XVI. Помпея — Клодии

(21 сентября)
 
   Вот письмо от него к тебе. Письмо просто ужасное, и мне стыдно его пересылать.
   И все же! Как видишь, я могу прийти. Но не меня за это благодари. Почему ты сразу ему не сказала, что там будет этот поэт? Иногда мне кажется, что мой супруг ни о чем, кроме поэзии, и не думает. Чуть ли не каждую ночь он читает в постели мне вслух стихи. Вчера — Лукреция. Все насчет каких-то атомов, атомов. Только он не читает — он их знает наизусть. Ох, милочка, он такой странный человек. Всю эту неделю я его просто обожаю, и все равно он такой странный человек. Клодиолла, я только что узнала, какое прозвище дал ему Цицерон. Вот умора! В жизни так не смеялась. (Трудно установить, какая из кличек, данных Цицероном Цезарю, показалась супруге диктатора такой уморительной. Это мог быть просто Хозяин или одно из более сложных греческих прозвищ — Autophidias, «Человек, живущий так, словно он ваяет статую самого себя»; или «Доброжелательный душитель», выражавшее недоумение современников по поводу массовой амнистии, дарованной Цезарем своим врагам, и его пугающей неспособности выказывать по их адресу малейшую обиду, или «Никого здесь нет, кроме дыма» — фраза из «Ос» Аристофана, ее произносит человек, запертый дома собственным сыном, когда его застигают за тем, что он пытается сбежать через печную трубу.) Я примерила платье. Это чудо. Я надену этрусскую тиару; юбку дала вышить золотыми бусами — на подоле очень густо, а чем выше к талии, тем реже. Не знаю, разрешено ли это законами против роскоши, но спрашивать у него не собираюсь.
   Ты заметила, какой я подала тебе знак во время шествия в день основания Рима? Когда я дерну за мочку правого уха — это будет знак тебе. Я, конечно, не смею вертеть головой ни вправо, ни влево. И хотя он за две мили от меня занят своей шагистикой и выкрикивает какую-то тарабарщину, все равно я знаю, что он не спускает с меня глаз.
   Я учу свой текст — ты знаешь для чего (Таинства Доброй Богини).
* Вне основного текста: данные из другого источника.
/-! ### Bolt counters, notify causes, events -/

@[simp] theorem Module.notifyCause_sys (m : Module) (b) : (m.notifyCause b).sys = m.sys := rfl
@[simp] theorem Module.notifyCause_cmd (m : Module) (b) : (m.notifyCause b).cmd = m.cmd := rfl
@[simp] theorem Module.notifyCause_set (m : Module) (b) : (m.notifyCause b).set = m.set := rfl
@[simp] theorem Module.notifyCause_bulk (m : Module) (b) : (m.notifyCause b).bulk = m.bulk := rfl
@[simp] theorem Module.notifyCause_evt (m : Module) (b) : (m.notifyCause b).evt = m.evt := rfl
@[simp] theorem Module.notifyCause_ang (m : Module) (b) : (m.notifyCause b).ang = m.ang := rfl
@[simp] theorem Module.notifyCause_pck (m : Module) (b) : (m.notifyCause b).pck = m.pck := rfl
@[simp] theorem Module.notifyCause_wrp (m : Module) (b) : (m.notifyCause b).wrp = m.wrp := rfl
@[simp] theorem Module.notifyCause_est (m : Module) (b) : (m.notifyCause b).est = m.est := rfl
@[simp] theorem Module.notifyCause_lrn (m : Module) (b) : (m.notifyCause b).lrn = m.lrn := rfl
@[simp] theorem Module.notifyCause_wft (m : Module) (b) : (m.notifyCause b).wft = m.wft := rfl
@[simp] theorem Module.notifyCause_com (m : Module) (b) : (m.notifyCause b).com = m.com := rfl
@[simp] theorem Module.notifyCause_slv (m : Module) (b) : (m.notifyCause b).slv = m.slv := rfl
@[simp] theorem Module.notifyCause_tmp (m : Module) (b) : (m.notifyCause b).tmp = m.tmp := rfl
@[simp] theorem Module.notifyCause_drf (m : Module) (b) : (m.notifyCause b).drf = m.drf := rfl
@[simp] theorem Module.notifyCause_can (m : Module) (b) : (m.notifyCause b).can = m.can := rfl
@[simp] theorem Module.notifyCause_rng (m : Module) (b) : (m.notifyCause b).rng = m.rng := rfl
@[simp] theorem Module.notifyCause_clo (m : Module) (b) : (m.notifyCause b).clo = m.clo := rfl
@[simp] theorem Module.notifyCause_rep (m : Module) (b) : (m.notifyCause b).rep = m.rep := rfl
@[simp] theorem Module.notifyCause_blt (m : Module) (b) : (m.notifyCause b).blt = m.blt := rfl
@[simp] theorem Module.notifyCause_upd (m : Module) (b) : (m.notifyCause b).upd = m.upd := rfl
@[simp] theorem Module.notifyCause_hk (m : Module) (b) : (m.notifyCause b).hk = m.hk := rfl
@[simp] theorem Module.notifyCause_cnt (m : Module) (b) : (m.notifyCause b).cnt = m.cnt := rfl
@[simp] theorem Module.notifyCause_out (m : Module) (b) : (m.notifyCause b).out = m.out := rfl
@[simp] theorem Module.notifyCause_free (m : Module) (b) : (m.notifyCause b).free = m.free := rfl
@[simp] theorem Module.boltCount_sys (m : Module) (c) : (m.boltCount c).sys = m.sys := by
  unfold Module.boltCount; dsimp only; split <;> rfl
@[simp] theorem Module.boltCount_cmd (m : Module) (c) : (m.boltCount c).cmd = m.cmd := by
  unfold Module.boltCount; dsimp only; split <;> rfl
@[simp] theorem Module.boltCount_set (m : Module) (c) : (m.boltCount c).set = m.set := by
  unfold Module.boltCount; dsimp only; split <;> rfl
@[simp] theorem Module.boltCount_bulk (m : Module) (c) : (m.boltCount c).bulk = m.bulk := by
  unfold Module.boltCount; dsimp only; split <;> rfl
@[simp] theorem Module.boltCount_evt (m : Module) (c) : (m.boltCount c).evt = m.evt := by
  unfold Module.boltCount; dsimp only; split <;> rfl
@[simp] theorem Module.boltCount_ang (m : Module) (c) : (m.boltCount c).ang = m.ang := by
  unfold Module.boltCount; dsimp only; split <;> rfl
@[simp] theorem Module.boltCount_pck (m : Module) (c) : (m.boltCount c).pck = m.pck := by
  unfold Module.boltCount; dsimp only; split <;> rfl
@[simp] theorem Module.boltCount_wrp (m : Module) (c) : (m.boltCount c).wrp = m.wrp := by
  unfold Module.boltCount; dsimp only; split <;> rfl
@[simp] theorem Module.boltCount_est (m : Module) (c) : (m.boltCount c).est = m.est := by
  unfold Module.boltCount; dsimp only; split <;> rfl
@[simp] theorem Module.boltCount_lrn (m : Module) (c) : (m.boltCount c).lrn = m.lrn := by
  unfold Module.boltCount; dsimp only; split <;> rfl
@[simp] theorem Module.boltCount_wft (m : Module) (c) : (m.boltCount c).wft = m.wft := by
  unfold Module.boltCount; dsimp only; split <;> rfl
@[simp] theorem Module.boltCount_com (m : Module) (c) : (m.boltCount c).com = m.com := by
  unfold Module.boltCount; dsimp only; split <;> rfl
@[simp] theorem Module.boltCount_slv (m : Module) (c) : (m.boltCount c).slv = m.slv := by
  unfold Module.boltCount; dsimp only; split <;> rfl
@[simp] theorem Module.boltCount_tmp (m : Module) (c) : (m.boltCount c).tmp = m.tmp := by
  unfold Module.boltCount; dsimp only; split <;> rfl
@[simp] theorem Module.boltCount_drf (m : Module) (c) : (m.boltCount c).drf = m.drf := by
  unfold Module.boltCount; dsimp only; split <;> rfl
@[simp] theorem Module.boltCount_can (m : Module) (c) : (m.boltCount c).can = m.can := by
  unfold Module.boltCount; dsimp only; split <;> rfl
@[simp] theorem Module.boltCount_rng (m : Module) (c) : (m.boltCount c).rng = m.rng := by
  unfold Module.boltCount; dsimp only; split <;> rfl
@[simp] theorem Module.boltCount_clo (m : Module) (c) : (m.boltCount c).clo = m.clo := by
  unfold Module.boltCount; dsimp only; split <;> rfl
@[simp] theorem Module.boltCount_rep (m : Module) (c) : (m.boltCount c).rep = m.rep := by
  unfold Module.boltCount; dsimp only; split <;> rfl
@[simp] theorem Module.boltCount_svc (m : Module) (c) : (m.boltCount c).svc = m.svc := by
  unfold Module.boltCount; dsimp only; split <;> rfl
@[simp] theorem Module.boltCount_upd (m : Module) (c) : (m.boltCount c).upd = m.upd := by
  unfold Module.boltCount; dsimp only; split <;> rfl
@[simp] theorem Module.boltCount_hk (m : Module) (c) : (m.boltCount c).hk = m.hk := by
  unfold Module.boltCount; dsimp only; split <;> rfl
@[simp] theorem Module.boltCount_out (m : Module) (c) : (m.boltCount c).out = m.out := by
  unfold Module.boltCount; dsimp only; split <;> rfl
@[simp] theorem Module.boltCount_free (m : Module) (c) : (m.boltCount c).free = m.free := by
  unfold Module.boltCount; dsimp only; split <;> rfl

theorem Module.counter_boltCount (m : Module) (c k : Nat) (h : k ≠ 0x0C002C) : (m.boltCount c).counter k = m.counter k := by
  unfold Module.boltCount
  dsimp only
  split
  · rw [Module.counter_bump, if_neg h]; rfl
  · rfl

@[simp] theorem Module.raise_sys (m : Module) (e) : (m.raise e).sys = m.sys := by
  unfold Module.raise; dsimp only
  cases notifyBit e <;> simp
@[simp] theorem Module.raise_set (m : Module) (e) : (m.raise e).set = m.set := by
  unfold Module.raise; dsimp only
  cases notifyBit e <;> simp
@[simp] theorem Module.raise_bulk (m : Module) (e) : (m.raise e).bulk = m.bulk := by
  unfold Module.raise; dsimp only
  cases notifyBit e <;> simp
@[simp] theorem Module.raise_ang (m : Module) (e) : (m.raise e).ang = m.ang := by
  unfold Module.raise; dsimp only
  cases notifyBit e <;> simp
@[simp] theorem Module.raise_pck (m : Module) (e) : (m.raise e).pck = m.pck := by
  unfold Module.raise; dsimp only
  cases notifyBit e <;> simp
@[simp] theorem Module.raise_wrp (m : Module) (e) : (m.raise e).wrp = m.wrp := by
  unfold Module.raise; dsimp only
  cases notifyBit e <;> simp
@[simp] theorem Module.raise_est (m : Module) (e) : (m.raise e).est = m.est := by
  unfold Module.raise; dsimp only
  cases notifyBit e <;> simp
@[simp] theorem Module.raise_lrn (m : Module) (e) : (m.raise e).lrn = m.lrn := by
  unfold Module.raise; dsimp only
  cases notifyBit e <;> simp
@[simp] theorem Module.raise_wft (m : Module) (e) : (m.raise e).wft = m.wft := by
  unfold Module.raise; dsimp only
  cases notifyBit e <;> simp
@[simp] theorem Module.raise_com (m : Module) (e) : (m.raise e).com = m.com := by
  unfold Module.raise; dsimp only
  cases notifyBit e <;> simp
@[simp] theorem Module.raise_slv (m : Module) (e) : (m.raise e).slv = m.slv := by
  unfold Module.raise; dsimp only
  cases notifyBit e <;> simp
@[simp] theorem Module.raise_tmp (m : Module) (e) : (m.raise e).tmp = m.tmp := by
  unfold Module.raise; dsimp only
  cases notifyBit e <;> simp
@[simp] theorem Module.raise_drf (m : Module) (e) : (m.raise e).drf = m.drf := by
  unfold Module.raise; dsimp only
  cases notifyBit e <;> simp
@[simp] theorem Module.raise_can (m : Module) (e) : (m.raise e).can = m.can := by
  unfold Module.raise; dsimp only
  cases notifyBit e <;> simp
@[simp] theorem Module.raise_rng (m : Module) (e) : (m.raise e).rng = m.rng := by
  unfold Module.raise; dsimp only
  cases notifyBit e <;> simp
@[simp] theorem Module.raise_clo (m : Module) (e) : (m.raise e).clo = m.clo := by
  unfold Module.raise; dsimp only
  cases notifyBit e <;> simp
@[simp] theorem Module.raise_rep (m : Module) (e) : (m.raise e).rep = m.rep := by
  unfold Module.raise; dsimp only
  cases notifyBit e <;> simp
@[simp] theorem Module.raise_upd (m : Module) (e) : (m.raise e).upd = m.upd := by
  unfold Module.raise; dsimp only
  cases notifyBit e <;> simp
@[simp] theorem Module.raise_hk (m : Module) (e) : (m.raise e).hk = m.hk := by
  unfold Module.raise; dsimp only
  cases notifyBit e <;> simp
@[simp] theorem Module.raise_out (m : Module) (e) : (m.raise e).out = m.out := by
  unfold Module.raise; dsimp only
  cases notifyBit e <;> simp
@[simp] theorem Module.raise_free (m : Module) (e) : (m.raise e).free = m.free := by
  unfold Module.raise; dsimp only
  cases notifyBit e <;> simp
Понимаешь, душка, у меня ведь нет никакой памяти! Да еще эта старомодная речь! Но он мне помогает учить. Верховная жрица сказала, что, раз он верховный понтифик, ему позволено кое-что знать. Конечно, не самое ужасное. Как ты думаешь, кто-нибудь из жен осмелился пересказать это своему мужу? Думаю, нет.
   Я слышала, что тетя Юлия тоже приедет к тебе на обед. Она остановится у нас. На этот раз я ее заставлю рассказать о гражданских войнах, когда им приходилось есть змей и жаб и когда они с моей бабушкой поубивали столько людей. Какое странное чувство, наверно, когда кого-нибудь убиваешь!
   Обнимаю тебя.

XVI-А. Цезарь — Клодии

(вложено в письмо)
 
   Диктатор шлет нижайший поклон благородной госпоже. Диктатор отложил дела, мешавшие присутствовать ему на обеде, и принимает приглашение благородного Публия Клодия Пульхра и благородной госпожи. Он также просит у них разрешения пригласить к ним в дом после обеда губернатора Испании и депутацию Двенадцати.
   Диктатору известно, что для гостей благородной госпожи дает представление греческий мим Эрот. Игру этого мима отличает высокий артистизм. Однако, говорят, ей сопутствует немало непристойностей, особенно в пантомиме под названием «Афродита и Гефест». Крайне нежелательно, чтобы полководцы и правители из Испании и других отдаленных провинций республики вынесли впечатление, что столичные забавы носят подобный характер. Диктатор просит благородную госпожу довести до сведения актера это замечание диктатора.
   Диктатор выражает благодарность благородной госпоже и просит пренебречь в начале вечера теми церемониями, которые принято соблюдать в его присутствии.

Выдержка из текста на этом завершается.